Comecemos por situar Portugal como um dos países da União Europeia com maior prevalência de problemas de saúde mental. Há algo mais a fazer em prol da saúde psicológica e bem-estar dos portugueses, para que possam lidar eficazmente com os desafios e stressores diários. Mas centremo-nos, por agora, nos dados que a ciência nos tem demonstrado sobre a associação entre saúde psicológica e saúde física.
A literatura científica demonstra que tanto as condições físicas como psicológicas podem ser fatores de risco para o desenvolvimento de diferentes doenças. Por exemplo, sabe-se que ter uma doença ou um problema de saúde física aumenta significativamente o risco de desenvolver problemas de saúde psicológica, sendo as perturbações depressivas e a ansiedade as mais frequentes. Ou que as pessoas com doenças crónicas, comparativamente à população geral, têm risco acrescido de problemas psicológicos. Mas, acontece também o inverso – a doença mental como fator precipitante para o surgimento ou agravamento das condições crónicas de saúde, como a doença coronária. As pessoas que vivem com depressão têm maior probabilidade de desenvolver uma doença coronária, risco esse incrementado naquelas que vivem com elevados níveis de stress ou com uma perturbação de ansiedade (Ex: fobia, ansiedade generalizada, perturbação de pânico). Há evidências de que fatores psicológicos relacionados com a depressão, o stress e a insatisfação com a vida podem aumentar o risco de AVC em 39%; em contexto laboral, o número de horas de trabalho e grau de exigências pode aumentar em 25% o risco de ataque cardíaco. A relação entre saúde mental e a doença coronária pode estar relacionada com vários fatores, como os genéticos: os genes que predispõem a um problema de saúde mental também podem interferir nas condições de saúde física, o que reforça as sucessivas evidências de que os problemas mentais podem surgir com sintomas físicos e que “o corpo e a mente não podem ser dissociados”.
Quantas vezes as queixas depressivas são acompanhadas de dor de cabeça, fadiga e problemas digestivos? Ou a ansiedade é acompanhada de dor de estômago?

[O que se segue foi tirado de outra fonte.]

-- ==== Sys2Proof/Machine/KeypadTimers.lean ====
section
/-! DEFINITION. Keypad tests, the key wait and timer access (R109 to R114). -/

namespace Sys2Proof.Machine

open Sys2Proof

/-- Run `k` on the pressed state of the key `V[x]` names, else raise the key fault of R122. -/
def State.withKey (s : State) (x : Nibble) (k : Bool → Result) : Result :=
  if h : s.keyNumber x < 16 then k (s.key[s.keyNumber x]'h)
  else raise (.outOfBoundsAccess .key (s.keyNumber x))

/-- Ex9E, `SKP Vx` (R109). -/
def execSkp (x : Nibble) (s : State) : Result := s.withKey x fun pressed => .next (s.skipIf pressed)

/-- ExA1, `SKNP Vx` (R110). -/
def execSknp (x : Nibble) (s : State) : Result := s.withKey x fun pressed => .next (s.skipIf !pressed)

/-- Fx0A, `LD Vx, K` (R111): with no key pressed `pc` goes back to the instruction, which runs again next step (R74). -/
def execLdVxK (x : Nibble) (s : State) : Result :=
  match lowestPressed s.key with
  | some k => .next (s.writeV x (BitVec.ofNat 8 k.val))
  | none => .next (s.setPc s.instrAddr)

/-- Fx07, `LD Vx, DT` (R112): the value before this step's tick. -/
def execLdVxDT (x : Nibble) (s : State) : Result := .next (s.writeV x s.dt)

/-- Fx15, `LD DT, Vx` (R113): this step's tick follows. -/
def execLdDTVx (x : Nibble) (s : State) : Result := .next (s.setDT (s.readV x))

/-- Fx18, `LD ST, Vx` (R114): this step's tick follows. -/
def execLdSTVx (x : Nibble) (s : State) : Result := .next (s.setST (s.readV x))

end Sys2Proof.Machine
end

Os experientes investigadores irlandeses John Cryan e Ted Dinan descobriram que as bactérias intestinais desempenham um papel fundamental na regulação do sistema nervoso central. Através de uma complexa conexão em rede, intestino e cérebro comunicam de forma complexa (eixo intestino-cérebro), bastando acusar stress para notar desequilíbrios intestinais ou ter um grande desgosto amoroso para sentir fortes dores de estômago. O stress é um fator que afeta todo o organismo e aparece fortemente associado à irritabilidade do cólon, uma estrutura muito importante do intestino. Este órgão está povoado por milhões de neurónios, sendo já popularmente conhecido como o “segundo cérebro”. O número de estudos nesta área tem aumentado de forma exponencial nos últimos anos.
Salienta-se, ainda, a relação entre as experiências adversas na infância (como a negligência, violência doméstica, abuso, etc.), os efeitos psicológicos daí recorrentes e a maior probabilidade de se desenvolverem problemas de saúde física, como doenças cardíacas, respiratórias e cancro.
A relação entre a Saúde Mental e o desenvolvimento de doença física é complexa, existindo a influência de diferentes fatores. Ter um problema de saúde mental não significa, necessariamente, que venha a desenvolver um problema de saúde física! Há ações que pode, ativamente, escolher fazer, que reduzem significativamente o risco de problemas saúde, como adotar determinados comportamentos promotores da saúde, que estão diretamente relacionados com a prevenção de certas doenças, por exemplo, cardiovasculares, musculoesqueléticas ou oncológicas: manter um estilo de vida ativo, seguindo uma rotina de exercício ou atividade física adaptada às suas preferências; respeitar as horas de descanso e sono; manter uma dieta equilibrada. Estes são alguns dos comportamentos que podem depender de si e das suas escolhas e cujo impacto positivo na saúde psicológica está documentado.
Aproveite para refletir até que ponto está a promover a sua saúde psicológica e física e centre-se no que depende de si para melhorar a sua saúde e bem-estar. Afinal, ter Saúde Mental, segundo a Organização Mundial da Saúde, não é só a ausência de doença, mas também poder usar as suas competências e recursos para tomar decisões e responder aos desafios da vida.